### TASK REQUIREMENTS
Look through the data below and extract, unchanged, the lines from the one that contains "(¬ beyond t 0 → ¬ bad t 0 →" to the one that contains "(∀ t e, u = .engine t e →", both included.

### DATA FOR ANALYSIS
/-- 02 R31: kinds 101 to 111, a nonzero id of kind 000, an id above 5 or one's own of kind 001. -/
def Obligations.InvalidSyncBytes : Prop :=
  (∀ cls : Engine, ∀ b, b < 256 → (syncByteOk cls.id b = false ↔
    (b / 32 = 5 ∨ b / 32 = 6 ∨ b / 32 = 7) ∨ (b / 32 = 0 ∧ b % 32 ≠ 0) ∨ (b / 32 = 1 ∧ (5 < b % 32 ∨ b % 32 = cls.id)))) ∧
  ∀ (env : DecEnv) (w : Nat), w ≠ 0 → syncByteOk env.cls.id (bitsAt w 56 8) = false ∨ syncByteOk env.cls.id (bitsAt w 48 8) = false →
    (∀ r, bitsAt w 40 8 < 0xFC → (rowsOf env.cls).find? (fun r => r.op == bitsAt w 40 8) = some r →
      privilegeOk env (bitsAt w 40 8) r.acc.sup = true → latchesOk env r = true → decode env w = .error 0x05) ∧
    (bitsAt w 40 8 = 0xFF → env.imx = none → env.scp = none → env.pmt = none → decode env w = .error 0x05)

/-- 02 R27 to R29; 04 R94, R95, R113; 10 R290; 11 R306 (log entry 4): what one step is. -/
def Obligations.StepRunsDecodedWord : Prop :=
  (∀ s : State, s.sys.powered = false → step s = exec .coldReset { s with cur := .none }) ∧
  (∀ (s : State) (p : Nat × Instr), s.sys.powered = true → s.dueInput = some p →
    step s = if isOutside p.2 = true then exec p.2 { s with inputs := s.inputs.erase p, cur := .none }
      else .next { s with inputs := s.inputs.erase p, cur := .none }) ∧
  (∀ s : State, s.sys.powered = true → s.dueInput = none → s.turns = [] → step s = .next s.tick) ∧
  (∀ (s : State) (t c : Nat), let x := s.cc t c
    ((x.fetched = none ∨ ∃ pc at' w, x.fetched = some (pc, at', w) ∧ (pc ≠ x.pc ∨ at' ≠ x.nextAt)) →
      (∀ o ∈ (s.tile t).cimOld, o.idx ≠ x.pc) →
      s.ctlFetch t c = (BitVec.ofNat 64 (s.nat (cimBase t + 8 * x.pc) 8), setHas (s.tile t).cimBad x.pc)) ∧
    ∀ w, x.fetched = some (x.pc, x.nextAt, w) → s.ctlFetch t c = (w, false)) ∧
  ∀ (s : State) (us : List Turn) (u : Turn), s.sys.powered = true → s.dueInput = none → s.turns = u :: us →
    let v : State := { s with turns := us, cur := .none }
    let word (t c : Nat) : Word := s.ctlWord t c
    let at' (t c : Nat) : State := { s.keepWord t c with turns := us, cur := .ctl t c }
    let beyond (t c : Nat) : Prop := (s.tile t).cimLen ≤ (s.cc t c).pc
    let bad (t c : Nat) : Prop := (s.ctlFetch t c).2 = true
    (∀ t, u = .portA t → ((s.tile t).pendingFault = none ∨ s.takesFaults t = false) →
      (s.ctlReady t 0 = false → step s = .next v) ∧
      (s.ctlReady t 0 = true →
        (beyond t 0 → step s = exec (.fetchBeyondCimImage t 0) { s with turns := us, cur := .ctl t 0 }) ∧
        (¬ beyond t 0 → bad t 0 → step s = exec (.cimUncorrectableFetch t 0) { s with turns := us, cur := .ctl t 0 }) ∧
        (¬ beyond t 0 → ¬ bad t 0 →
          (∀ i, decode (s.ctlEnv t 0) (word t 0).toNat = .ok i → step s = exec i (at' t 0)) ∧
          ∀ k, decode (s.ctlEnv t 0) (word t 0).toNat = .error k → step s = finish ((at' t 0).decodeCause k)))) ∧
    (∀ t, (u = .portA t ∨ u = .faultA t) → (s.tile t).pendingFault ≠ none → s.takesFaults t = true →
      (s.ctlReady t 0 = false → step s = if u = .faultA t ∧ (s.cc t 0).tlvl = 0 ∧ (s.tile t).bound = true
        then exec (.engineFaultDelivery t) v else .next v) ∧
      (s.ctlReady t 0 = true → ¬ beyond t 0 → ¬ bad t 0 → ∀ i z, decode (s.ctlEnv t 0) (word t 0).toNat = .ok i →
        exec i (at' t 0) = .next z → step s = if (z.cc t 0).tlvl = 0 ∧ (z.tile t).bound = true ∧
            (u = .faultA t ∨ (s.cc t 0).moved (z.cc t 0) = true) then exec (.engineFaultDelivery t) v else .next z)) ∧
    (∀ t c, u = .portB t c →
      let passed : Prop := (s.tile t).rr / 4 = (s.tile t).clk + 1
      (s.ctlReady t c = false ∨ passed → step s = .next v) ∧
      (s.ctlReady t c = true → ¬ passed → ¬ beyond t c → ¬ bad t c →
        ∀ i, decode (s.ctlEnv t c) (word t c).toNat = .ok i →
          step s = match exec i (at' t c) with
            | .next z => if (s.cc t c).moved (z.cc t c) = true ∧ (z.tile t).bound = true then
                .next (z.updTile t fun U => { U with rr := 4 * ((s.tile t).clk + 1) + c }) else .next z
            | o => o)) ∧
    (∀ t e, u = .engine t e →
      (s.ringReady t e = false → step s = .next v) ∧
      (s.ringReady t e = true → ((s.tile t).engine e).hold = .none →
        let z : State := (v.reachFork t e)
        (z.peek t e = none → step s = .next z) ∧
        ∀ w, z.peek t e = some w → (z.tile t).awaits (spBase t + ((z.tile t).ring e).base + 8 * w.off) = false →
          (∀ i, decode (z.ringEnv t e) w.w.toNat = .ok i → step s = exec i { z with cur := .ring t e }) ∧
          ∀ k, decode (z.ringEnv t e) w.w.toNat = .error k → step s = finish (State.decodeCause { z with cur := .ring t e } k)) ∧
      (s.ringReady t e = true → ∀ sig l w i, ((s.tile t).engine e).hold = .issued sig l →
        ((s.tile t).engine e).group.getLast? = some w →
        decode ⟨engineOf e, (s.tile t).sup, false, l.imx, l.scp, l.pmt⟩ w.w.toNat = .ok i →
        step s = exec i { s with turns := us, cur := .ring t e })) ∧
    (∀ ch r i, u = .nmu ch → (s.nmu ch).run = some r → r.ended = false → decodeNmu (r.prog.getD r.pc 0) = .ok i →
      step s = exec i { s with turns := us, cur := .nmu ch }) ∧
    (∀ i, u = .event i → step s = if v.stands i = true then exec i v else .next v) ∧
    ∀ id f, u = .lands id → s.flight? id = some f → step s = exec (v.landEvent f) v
==
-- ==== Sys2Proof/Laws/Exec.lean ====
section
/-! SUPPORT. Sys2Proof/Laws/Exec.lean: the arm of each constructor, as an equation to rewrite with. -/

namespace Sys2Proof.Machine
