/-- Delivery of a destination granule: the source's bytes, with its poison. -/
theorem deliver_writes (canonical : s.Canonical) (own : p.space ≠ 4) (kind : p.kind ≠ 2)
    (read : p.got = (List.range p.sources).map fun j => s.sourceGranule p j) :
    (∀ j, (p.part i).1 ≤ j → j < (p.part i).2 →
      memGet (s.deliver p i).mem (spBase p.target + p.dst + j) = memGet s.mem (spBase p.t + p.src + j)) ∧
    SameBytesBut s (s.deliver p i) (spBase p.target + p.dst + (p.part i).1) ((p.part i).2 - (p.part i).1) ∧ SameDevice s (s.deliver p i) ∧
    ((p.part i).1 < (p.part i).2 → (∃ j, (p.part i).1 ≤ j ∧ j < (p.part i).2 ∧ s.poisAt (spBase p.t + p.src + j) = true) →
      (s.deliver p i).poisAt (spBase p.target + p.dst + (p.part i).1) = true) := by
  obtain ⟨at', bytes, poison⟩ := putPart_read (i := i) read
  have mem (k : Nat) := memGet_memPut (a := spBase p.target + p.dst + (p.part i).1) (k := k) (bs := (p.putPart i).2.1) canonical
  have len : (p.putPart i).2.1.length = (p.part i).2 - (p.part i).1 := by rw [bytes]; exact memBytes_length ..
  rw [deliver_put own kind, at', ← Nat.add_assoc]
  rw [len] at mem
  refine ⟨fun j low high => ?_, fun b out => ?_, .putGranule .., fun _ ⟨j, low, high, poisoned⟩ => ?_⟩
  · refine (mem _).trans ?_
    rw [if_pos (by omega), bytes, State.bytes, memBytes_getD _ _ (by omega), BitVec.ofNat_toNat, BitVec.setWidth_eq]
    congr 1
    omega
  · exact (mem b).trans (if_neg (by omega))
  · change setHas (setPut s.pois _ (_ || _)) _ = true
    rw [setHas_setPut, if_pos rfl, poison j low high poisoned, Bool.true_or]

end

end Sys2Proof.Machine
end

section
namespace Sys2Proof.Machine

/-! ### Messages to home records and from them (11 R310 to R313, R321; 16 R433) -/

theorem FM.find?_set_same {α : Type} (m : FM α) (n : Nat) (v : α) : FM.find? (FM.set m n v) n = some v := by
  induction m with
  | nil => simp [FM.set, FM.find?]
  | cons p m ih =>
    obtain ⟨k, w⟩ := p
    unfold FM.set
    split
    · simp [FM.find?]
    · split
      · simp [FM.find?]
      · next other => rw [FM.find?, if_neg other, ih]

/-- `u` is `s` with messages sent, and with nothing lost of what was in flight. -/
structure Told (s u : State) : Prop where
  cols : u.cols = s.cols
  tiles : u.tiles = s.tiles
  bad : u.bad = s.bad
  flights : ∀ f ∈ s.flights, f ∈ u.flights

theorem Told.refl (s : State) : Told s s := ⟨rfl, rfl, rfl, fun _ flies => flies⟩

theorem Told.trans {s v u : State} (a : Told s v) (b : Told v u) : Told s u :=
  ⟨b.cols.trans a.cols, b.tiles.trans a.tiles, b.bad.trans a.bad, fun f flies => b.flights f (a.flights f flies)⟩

### ANSWER FOR THE TASK
        (¬ beyond t 0 → ¬ bad t 0 →
          (∀ i, decode (s.ctlEnv t 0) (word t 0).toNat = .ok i → step s = exec i (at' t 0)) ∧
          ∀ k, decode (s.ctlEnv t 0) (word t 0).toNat = .error k → step s = finish ((at' t 0).decodeCause k)))) ∧
    (∀ t, (u = .portA t ∨ u = .faultA t) → (s.tile t).pendingFault ≠ none → s.takesFaults t = true →
      (s.ctlReady t 0 = false → step s = if u = .faultA t ∧ (s.cc t 0).tlvl = 0 ∧ (s.tile t).bound = true
        then exec (.engineFaultDelivery t) v else .next v) ∧
      (s.ctlReady t 0 = true → ¬ beyond t 0 → ¬ bad t 0 → ∀ i z, decode (s.ctlEnv t 0) (word t 0).toNat = .ok i →
        exec i (at' t 0) = .next z → step s = if (z.cc t 0).tlvl = 0 ∧ (z.tile t).bound = true ∧
            (u = .faultA t ∨ (s.cc t 0).moved (z.cc t 0) = true) then exec (.engineFaultDelivery t) v else .next z)) ∧
    (∀ t c, u = .portB t c →
      let passed : Prop := (s.tile t).rr / 4 = (s.tile t).clk + 1
      (s.ctlReady t c = false ∨ passed → step s = .next v) ∧
      (s.ctlReady t c = true → ¬ passed → ¬ beyond t c → ¬ bad t c →
        ∀ i, decode (s.ctlEnv t c) (word t c).toNat = .ok i →
          step s = match exec i (at' t c) with
            | .next z => if (s.cc t c).moved (z.cc t c) = true ∧ (z.tile t).bound = true then
                .next (z.updTile t fun U => { U with rr := 4 * ((s.tile t).clk + 1) + c }) else .next z
            | o => o)) ∧
    (∀ t e, u = .engine t e →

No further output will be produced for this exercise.